Perfectly constructed, funny, and moving, Strange Weather in Tokyo is a tale of modern Japan and old-fashioned romance.

Review

Strange Weather in Tokyo is a tender love story that drifts with the lightness of a leaf on a stream. Subtle and touching, this is a novel about loneliness, assuaged by an unlikely romance, and brought to life by one of Japan’s most engaging contemporary writers.

38-year-old Tsukiko lives alone and is resigned to a quiet, solitary life. One night when she is out drinking sake alone at a bar, she runs into one of her former high school teachers, who is also drinking alone. Sensei, as she calls him, is a reserved, formal man at least 30 years her senior. Like Tsukiko, he has been on his own for a long time, and like her, he is comfortable that way. Yet they continue to meet, often by chance, to drink sake and share food, and as the seasons change a quietly affectionate friendship blooms.

The story follows the gentle ebbs and flows of their relationship over the course of several years. The passage of the seasons marks the time, from a frosty morning hunting for mushrooms in the mountains to a party celebrating the mesmerising beauty of the cherry blossom trees. Nature is treated delicately, revealing Hiromi Kawakami’s gift for evoking an atmosphere in just a few spare lines, much like haiku.

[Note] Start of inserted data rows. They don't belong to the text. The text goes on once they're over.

-- ==== Sys2Proof/Machine/Matrix.lean ====
section
/-! DEFINITION. The Anvil: signing, operands, the element sum, accumulator accesses, the queue of a core, completion, the
duplicate check (R53, R80-R83, R134-R150, R403-R416). -/
namespace Sys2Proof.Machine
open Sys2Proof

/-! ### The element sum (R80-R82) -/

/-- The format and the width of elements by code (R403). -/
def matFmt (c : Nat) : Fmt := match c with | 0 => bf16 | 1 => fp16 | 2 => e4m3 | 3 => e5m2 | _ => e2m1
def matBits (c : Nat) : Nat := match c with | 0 | 1 => 16 | 5 => 4 | _ => 8

/-- A product scaled by 2^x, exactly. -/
def Val.scale (x : Int) : Val → Val
  | .fin n m e => .fin n m (e + x)
  | v => v
/-- A value truncated toward zero to the grid 2^q, in units of it. -/
def Val.truncTo (q : Int) : Val → Int
  | .fin n m e =>
    let x : Nat := if q ≤ e then m <<< (e - q).toNat else m >>> (q - e).toNat
    if n then -(x : Int) else x
  | _ => 0
/-- The integer e with 2^e ≤ |p| < 2^(e+1). -/
def Val.top : Val → Option Int
  | .fin _ m e => some ((Nat.log2 m : Int) + e)
  | _ => none

/-- The element of an accumulator and products already scaled (R80). -/
def anvilSum (acc : Word) (ps : List Val) : Word :=
  let vs := valOf fp32 acc.toNat :: ps
  let has := fun v => vs.any fun x => decide (x = v)
  if has .nan || (has (.inf false) && has (.inf true)) then 0x7FC00000
  else if has (.inf false) then 0x7F800000
  else if has (.inf true) then 0xFF800000
  else
    let tops := ps.filterMap Val.top
    let q : Int := (tops.foldl max (tops.headD 0)) - 48
    let sum := (ps.map (Val.truncTo q)).foldl (· + ·) 0
    match (vadd .rne (valInt sum q false) (valOf fp32 acc.toNat)).1 with
    | .zero _ => 0
    | v => BitVec.ofNat 32 (roundTo fp32 .rne false v).1

/-- The scale of block h of a product, or a NaN (R80). -/
def scaleVal (sa sb : Nat) (v : Val) : Val := if sa == 255 || sb == 255 then .nan else v.scale ((sa : Int) + sb - 254)

/-- An output element from the patterns along K; scales by block (R80, R81). -/
def anvilElement (f : MatForm) (acc : Word) (a b : List Nat) (sa sb : List Nat) : Word :=
  if f.af == 4 then word (acc.toInt + ((a.zip b).map fun x => sext x.1 8 * sext x.2 8).foldl (· + ·) 0)
  else
    anvilSum acc <| (a.zip b).zipIdx.map fun (x, k) =>
      let p := (vmul (valOf (matFmt f.af) x.1) (valOf (matFmt f.bf) x.2)).1
      if f.scaled then scaleVal (sa.getD (k / 32) 0) (sb.getD (k / 32) 0) p else p
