-- ==== Sys2Proof/Machine/Picking.lean ====
section
/-! DEFINITION. Fetching clauses, forming bundles, chaining, the ends of threads and teams, service calls, breakpoints and
hangs (R17-R24, R28, R100, R112, R181, R183, R251, R252, R275, R300-R304, R313-R317, R322, R336, R360, R460). -/
namespace Sys2Proof.Machine
open Sys2Proof

/-! ### Clause shapes (R300, R301, R322) -/

/-- EXEC of a header and its reserved bits (R300). -/
def hdrExec (h : Word) : Nat := (h.extractLsb' 26 2).toNat
def hdrReserved (h : Word) : Bool := h.extractLsb' 15 3 != (0 : BitVec 3)
/-- YLD of a header (R300). -/
def hdrYld (h : Word) : Bool := h.getLsbD 19

/-- The continuation runs of a clause are those its opcodes take, from word i on; an unassigned opcode takes any (R301). -/
def runsFrom (takes : Nat → Option (Nat × Nat)) (h : Word) (words : List Word) : Nat → Nat → Bool
  | 0, _ => true
  | f + 1, i =>
    if hdrN h < i then true
    else
      let n := contRun h i
      let ok := match takes (fOp (words.getD (i - 1) 0)) with | some (lo, hi) => lo ≤ n && n ≤ hi | none => true
      ok && runsFrom takes h words f (i + 1 + n)
/-- No CONT bit at or above N, and runs as the opcodes take them. -/
def runsOk (takes : Nat → Option (Nat × Nat)) (h : Word) (words : List Word) : Bool :=
  ((List.range 15).all fun i => !(h.getLsbD i) || i < hdrN h) && runsFrom takes h words 15 1

/-- The fate of a core header before its words are looked at: code and information (R255, R256, R304, R322). -/
def headerFate (h : Word) : Option (Nat × Word) :=
  if hdrN h == 0 then some (0x02, 1)
  else if h.getLsbD 0 then some (0x02, 2)
  else if hdrExec h == 1 || hdrExec h == 2 then some (0x0E, BitVec.ofNat 32 (hdrExec h))
  else if hdrExec h == 3 then some (0x01, h)
  else none
/-- The fate of a core clause with its words. -/
def clauseFate (h : Word) (words : List Word) : Option (Nat × Word) :=
  if !(runsOk coreRun h words) then some (0x02, 5)
  else if hdrReserved h then some (0x01, h)
  else none

/-! ### Fetching (R93, R112, R179, R304) -/

/-- What a fetch comes to: words, a hold, or a trap. -/
inductive Fetch where
  | ok (ws : List Word)
  | hold (h : Hold)
  | trap (code : Nat) (addr : DWord) (info : Word)
  deriving DecidableEq, Repr

/-- The four words of the 16-byte piece at an offset. -/
def pieceWords (s : State) (off : Nat) : List Word := (List.range 4).map fun i => BitVec.ofNat 32 (s.num (off + 4 * i) 4)

/-- Where a word to fetch lies: a scout's fetch never faults and has no effect but on caches (R179, R304). -/
def fetchSpot (s : State) (t : Thread) (scouting : Bool) (a : DWord) : State × Look :=
  let l := s.launchOfThread t
  if scouting then
    if logged s l.ctx (faultPage a) != [] || ((findXlate s t.core l.ctx (vaKey a)).isNone && l.rcd.strict) then (s, .trap 0x08 a 0)
    else match translateCore (if (findXlate s t.core l.ctx (vaKey a)).isSome || !(walkerFor s t a) then s else scoutCount s t 0x18) t.core l.ctx a false with
      | (s1, .ok phys) => (s1, match spotOf s1 phys with | some p => .go p | none => .trap 0x08 a (xlatInfo 0 false 4))
      | (s1, .fault _ _) => (s1, .trap 0x08 a 0)
      | (s1, .busy) => (s1, .wait .aside)
  else locate s t { deed := .load, scr := false, ps := [(a.toNat, 4)], flags := 4, windows := true, remotes := true } a 4

/-- Fetch the word at an address: from the piece the core has fetched, or its piece anew; a scout's fetch is dropped, and so
cannot complete, where its page is in host bias, flips or cannot be read (R112, R179, R180). -/
def fetchWord (s : State) (t : Thread) (fresh scouting : Bool) (a : DWord) : State × Fetch :=
  let ctx := (s.launchOfThread t).ctx
  let base := a &&& ~~~(15 : DWord)
  let i := (a.toNat % 16) / 4
  match (if fresh then none else (s.core t.core).icache.find? fun e => e.1 == ctx && e.2.1 == base) with
  | some e => (s, .ok [e.2.2.getD i 0])
  | none =>
    if !(canonical a) then (s, .trap 0x08 a (xlatInfo 0 false 1))
    else match fetchSpot s t scouting a with
      | (s1, .go (.mem off)) =>
        let off := off / 16 * 16
        let take := fun s : State =>
          let ws := pieceWords s off
          let c := s.core t.core
          (s.setCore t.core { c with icache := (ctx, base, ws) :: c.icache.filter fun e => !(e.1 == ctx && e.2.1 == base) }, Fetch.ok [ws.getD i 0])
        if scouting then
          let seen := (s1.core t.core).icache.any fun e => e.1 == ctx && e.2.1.toNat / 128 == a.toNat / 128
          if hostBias s1 off || flipping s1 off || lost s1 off || s1.anyPoison off 16 then (s1, .trap 0x07 a 0x300)
          else take (if seen then s1 else scoutCount s1 t 0x10)
        else if flipping s1 off then (s1, .hold .flip)
        else match cohere s1 [off] with
          | (s2, false) => (s2, .hold .bias)
          | (s2, true) =>
            let (s3, _, p) := s2.read off 16
            if p then (s3, .trap 0x07 a 0x300) else take s3
      | (s1, .go _) => (s1, .trap 0x08 a (xlatInfo 0 false 4))
      | (s1, .wait h) => (s1, .hold h)
      | (s1, .trap code ad i) => (s1, .trap code ad i)

/-- Fetch n words in ascending address. -/
def fetchWords (t : Thread) (fresh scouting : Bool) : Nat → State → DWord → State × Fetch
  | 0, s, _ => (s, .ok [])
  | n + 1, s, a =>
    match fetchWord s t fresh scouting a with
    | (s1, .ok w) =>
      match fetchWords t fresh scouting n s1 (a + 4) with
      | (s2, .ok ws) => (s2, .ok (w ++ ws))
      | r => r
    | r => r

/-- Fetch a clause: its header and words, with the fates that come before its first instruction. -/
def fetchClause (s : State) (t : Thread) (fresh scouting : Bool) (h : DWord) : State × Fetch :=
  match fetchWord s t fresh scouting h with
  | (s1, .ok [hd]) =>
    match headerFate hd with
    | some (code, info) => (s1, .trap code h info)
    | none =>
      match fetchWords t fresh scouting (hdrN hd) s1 (h + 4) with
      | (s2, .ok ws) =>
        match clauseFate hd ws with
        | some (code, info) => (s2, .trap code h info)
        | none => (s2, .ok (hd :: ws))
      | r => r
  | r => r

/-! ### Who is ready (R19, R183) -/

/-- A thread that its hold keeps from its instruction now: a walk, a fault, an answer to come, a full log (R19, R100). -/
def stillHeld (s : State) (t : Thread) : Bool :=
  match t.hold with
  | some (.walk _ _ _ _ _) | some (.fault _ _) | some (.park _ _) => true
  | some (.remote _ _ _) | some .hostLink => t.reply.isNone
  | some .log => 256 ≤ (s.teamOf t).log.length
  | _ => false

/-- The members that execute the instruction at a word, by ascending slot (R20, R21). -/
def membersAt (s : State) (b : Bundle) (pos : Nat) : List Nat :=
  let at_ := b.addr + BitVec.ofNat 64 (4 * pos)
  let ms := (b.threads.map s.thread).filter fun t =>
    t.status == .ready && t.pc == at_ && t.mid == some b.addr && !((t.scout.bind (·.stop)).isSome)
  (ordered ms fun x y => x.slot ≤ y.slot).map (·.uid)

/-- The next instruction of the clause that some member reaches; beyond the last word when there is none (R21). -/
def Bundle.advance (s : State) : Nat → Bundle → Bundle
  | 0, b => b
  | f + 1, b =>
    if b.todo == [] && b.pos ≤ hdrN b.hdr then
      let p := b.pos + 1 + contRun b.hdr b.pos
      let b1 := { b with pos := p, ipos := b.ipos + 1 }
      if p ≤ hdrN b.hdr then Bundle.advance s f { b1 with todo := membersAt s b1 p } else b1
    else b

/-- A bundle has executed its clause. -/
def Bundle.finished (s : State) (b : Bundle) : Bool :=
  let b1 := b.advance s 16
  b1.todo == [] && hdrN b1.hdr < b1.pos

/-- Threads of a core in a bundle that has not ended its clause. -/
def taken (s : State) (core : Nat) : List Nat :=
  ((s.core core).bundles.filter fun b => !(b.finished s)).flatMap (·.threads)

As Tsukiko slowly develops romantic feelings for Sensei, the cinematic, dreamlike quality of the novel seems to build: “At some point, sitting beside Sensei, I began to notice the heat that radiated from his body. Through his starched shirt, there came a sense of Sensei. A feeling of nostalgia.” They approach the idea of love hesitantly, and as they navigate this uncertain terrain there is a feeling of hope, tempered strangely with sadness.

First published in Japan in 2001 as Sensei no Kaban (The Teacher’s Briefcase), the recently translated Strange Weather in Tokyo was shortlisted for the 2012 Man Asian Literary Prize.


Rebecca Howden is a freelance reviewer.